Personalities in the shared histories of Bulgaria and the Republic of North Macedonia remain a sensitive issue and some disagreements linger, for all the warming of official relations in recent years.
This much was apparent after the first – and long-delayed – meeting of the joint intergovernmental commission between the two countries on June 10, co-chaired by Bulgarian Foreign Minister Ekaterina Zaharieva and her counterpart from North Macedonia, Nikola Dimitrov.
There is a joint commission on history involving specialists from the two countries, meant to come up with consensus positions on issues that long have been matters of contention.
This commission on history has not produced an agreement on Gotse Delchev, a hero in the histories of Bulgaria and of North Macedonia. It is difficult to say much about the 19th century revolutionary without being accused of taking the side of one of the two countries.

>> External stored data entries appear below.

-- ==== Sys2Proof/Laws/Encoding.lean ====
section
/-! SUPPORT. The fields of a packed opcode and the packing of a word's own fields (30_encoding.md R74,
R75). -/

namespace Sys2Proof

@[simp] theorem upperNibble_packNNN (op : Nibble) (a : Addr) :
    upperNibble (packNNN op a) = op := by
  apply BitVec.eq_of_getLsbD_eq
  intro i hi
  simp only [upperNibble, packNNN, BitVec.getLsbD_append, BitVec.getLsbD_extractLsb']
  simp [show ¬ 12 + i < 12 by omega, hi]

@[simp] theorem fieldAddr_packNNN (op : Nibble) (a : Addr) :
    fieldAddr (packNNN op a) = a := by
  apply BitVec.eq_of_getLsbD_eq
  intro i hi
  simp only [fieldAddr, packNNN, BitVec.getLsbD_append, BitVec.getLsbD_extractLsb']
  simp [hi]

@[simp] theorem upperNibble_packXNN (op : Nibble) (x : RegIdx) (nn : Byte) :
    upperNibble (packXNN op x nn) = op := by
  apply BitVec.eq_of_getLsbD_eq
  intro i hi
  simp only [upperNibble, packXNN, BitVec.getLsbD_append, BitVec.getLsbD_extractLsb']
  simp [show ¬ 12 + i < 8 by omega, show ¬ 12 + i - 8 < 4 by omega, show 12 + i - 8 - 4 = i by omega, hi]

@[simp] theorem fieldX_packXNN (op : Nibble) (x : RegIdx) (nn : Byte) :
    fieldX (packXNN op x nn) = x := by
  have h : (packXNN op x nn).extractLsb' 8 4 = regBits x := by
    apply BitVec.eq_of_getLsbD_eq
    intro i hi
    simp only [packXNN, BitVec.getLsbD_append, BitVec.getLsbD_extractLsb']
    simp [show ¬ 8 + i < 8 by omega, hi]
  simp only [fieldX, h, regBits]

@[simp] theorem fieldByte_packXNN (op : Nibble) (x : RegIdx) (nn : Byte) :
    fieldByte (packXNN op x nn) = nn := by
  apply BitVec.eq_of_getLsbD_eq
  intro i hi
  simp only [fieldByte, packXNN, BitVec.getLsbD_append, BitVec.getLsbD_extractLsb']
  simp [hi]

@[simp] theorem upperNibble_packXYN (op : Nibble) (x y : RegIdx) (n : Nibble) :
    upperNibble (packXYN op x y n) = op := by
  apply BitVec.eq_of_getLsbD_eq
  intro i hi
  simp only [upperNibble, packXYN, BitVec.getLsbD_append, BitVec.getLsbD_extractLsb']
  simp [show ¬ 12 + i < 4 by omega, show ¬ 12 + i - 4 < 4 by omega, show ¬ 12 + i - 4 - 4 < 4 by omega, show 12 + i - 4 - 4 - 4 = i by omega, hi]

@[simp] theorem fieldX_packXYN (op : Nibble) (x y : RegIdx) (n : Nibble) :
    fieldX (packXYN op x y n) = x := by
  have h : (packXYN op x y n).extractLsb' 8 4 = regBits x := by
    apply BitVec.eq_of_getLsbD_eq
    intro i hi
    simp only [packXYN, BitVec.getLsbD_append, BitVec.getLsbD_extractLsb']
    simp [show ¬ 8 + i < 4 by omega, show ¬ 8 + i - 4 < 4 by omega, show 8 + i - 4 - 4 = i by omega, hi]
  simp only [fieldX, h, regBits]

@[simp] theorem fieldY_packXYN (op : Nibble) (x y : RegIdx) (n : Nibble) :
    fieldY (packXYN op x y n) = y := by
  have h : (packXYN op x y n).extractLsb' 4 4 = regBits y := by
    apply BitVec.eq_of_getLsbD_eq
    intro i hi
    simp only [packXYN, BitVec.getLsbD_append, BitVec.getLsbD_extractLsb']
    simp [show ¬ 4 + i < 4 by omega, hi]
  simp only [fieldY, h, regBits]

@[simp] theorem fieldN_packXYN (op : Nibble) (x y : RegIdx) (n : Nibble) :
    fieldN (packXYN op x y n) = n := by
  apply BitVec.eq_of_getLsbD_eq
  intro i hi
  simp only [fieldN, packXYN, BitVec.getLsbD_append, BitVec.getLsbD_extractLsb']
  simp [hi]

/-- R75: `addr` and `upper_nibble` are the whole word. -/
theorem packNNN_fields (w : Word) : packNNN (upperNibble w) (fieldAddr w) = w := by
  apply BitVec.eq_of_getLsbD_eq
  intro i hi
  simp only [packNNN, upperNibble, fieldAddr, BitVec.getLsbD_append, BitVec.getLsbD_extractLsb']
  split
  · simp [*]
  · simp [show i - 12 < 4 by omega, show 12 + (i - 12) = i by omega]

/-- R75: `upper_nibble`, `x` and `byte` are the whole word. -/
theorem packXNN_fields (w : Word) : packXNN (upperNibble w) (fieldX w) (fieldByte w) = w := by
  apply BitVec.eq_of_getLsbD_eq
  intro i hi
  simp only [packXNN, upperNibble, fieldX, fieldByte, regBits, BitVec.ofFin_toFin, BitVec.getLsbD_append,
    BitVec.getLsbD_extractLsb']
  split
  · simp [*]
  · split
    · simp [*, show 8 + (i - 8) = i by omega]
    · simp [show i - 8 - 4 < 4 by omega, show 12 + (i - 8 - 4) = i by omega]

/-- R75: `upper_nibble`, `x`, `y` and `nibble` are the whole word. -/
theorem packXYN_fields (w : Word) :
    packXYN (upperNibble w) (fieldX w) (fieldY w) (fieldN w) = w := by
  apply BitVec.eq_of_getLsbD_eq
  intro i hi
  simp only [packXYN, upperNibble, fieldX, fieldY, fieldN, regBits, BitVec.ofFin_toFin,
    BitVec.getLsbD_append, BitVec.getLsbD_extractLsb']
  split
  · simp [*]
  · split
    · simp [*, show 4 + (i - 4) = i by omega]
    · split
      · simp [*, show 8 + (i - 4 - 4) = i by omega]
      · simp [show i - 4 - 4 - 4 < 4 by omega, show 12 + (i - 4 - 4 - 4) = i by omega]

/-- R56: splitting an opcode into its two bytes and joining them gives it back. -/
@[simp] theorem opcodeOf_bytes (w : Word) : opcodeOf (highByte w) (lowByte w) = w := by
  apply BitVec.eq_of_getLsbD_eq
  intro i hi
  simp only [opcodeOf, highByte, lowByte, BitVec.getLsbD_append, BitVec.getLsbD_extractLsb']
  split
  · simp [*]
  · simp [show i - 8 < 8 by omega, show 8 + (i - 8) = i by omega]

@[simp] theorem highByte_opcodeOf (hi lo : Byte) : highByte (opcodeOf hi lo) = hi := by
  apply BitVec.eq_of_getLsbD_eq
  intro i h
  simp only [highByte, opcodeOf, BitVec.getLsbD_append, BitVec.getLsbD_extractLsb']
  simp [h]

@[simp] theorem lowByte_opcodeOf (hi lo : Byte) : lowByte (opcodeOf hi lo) = lo := by
  apply BitVec.eq_of_getLsbD_eq
  intro i h
  simp only [lowByte, opcodeOf, BitVec.getLsbD_append, BitVec.getLsbD_extractLsb']
  simp [h]

end Sys2Proof
end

Speaking after the joint intergovernmental commission, Bulgaria’s Zaharieva said that her country would continue to support North Macedonia obtaining a date for the start of EU membership talks, but would “strictly observe the implementation” of the bilateral treaty of good neighbourliness – “especially in the history section”.
Zaharieva underlined that in North Macedonia’s association agreement with the EU, there was an obligation for good neighbourly relations “and our condition is for the implementation of the treaty of friendship, good-neighbourliness and co-operation, including the part about history”.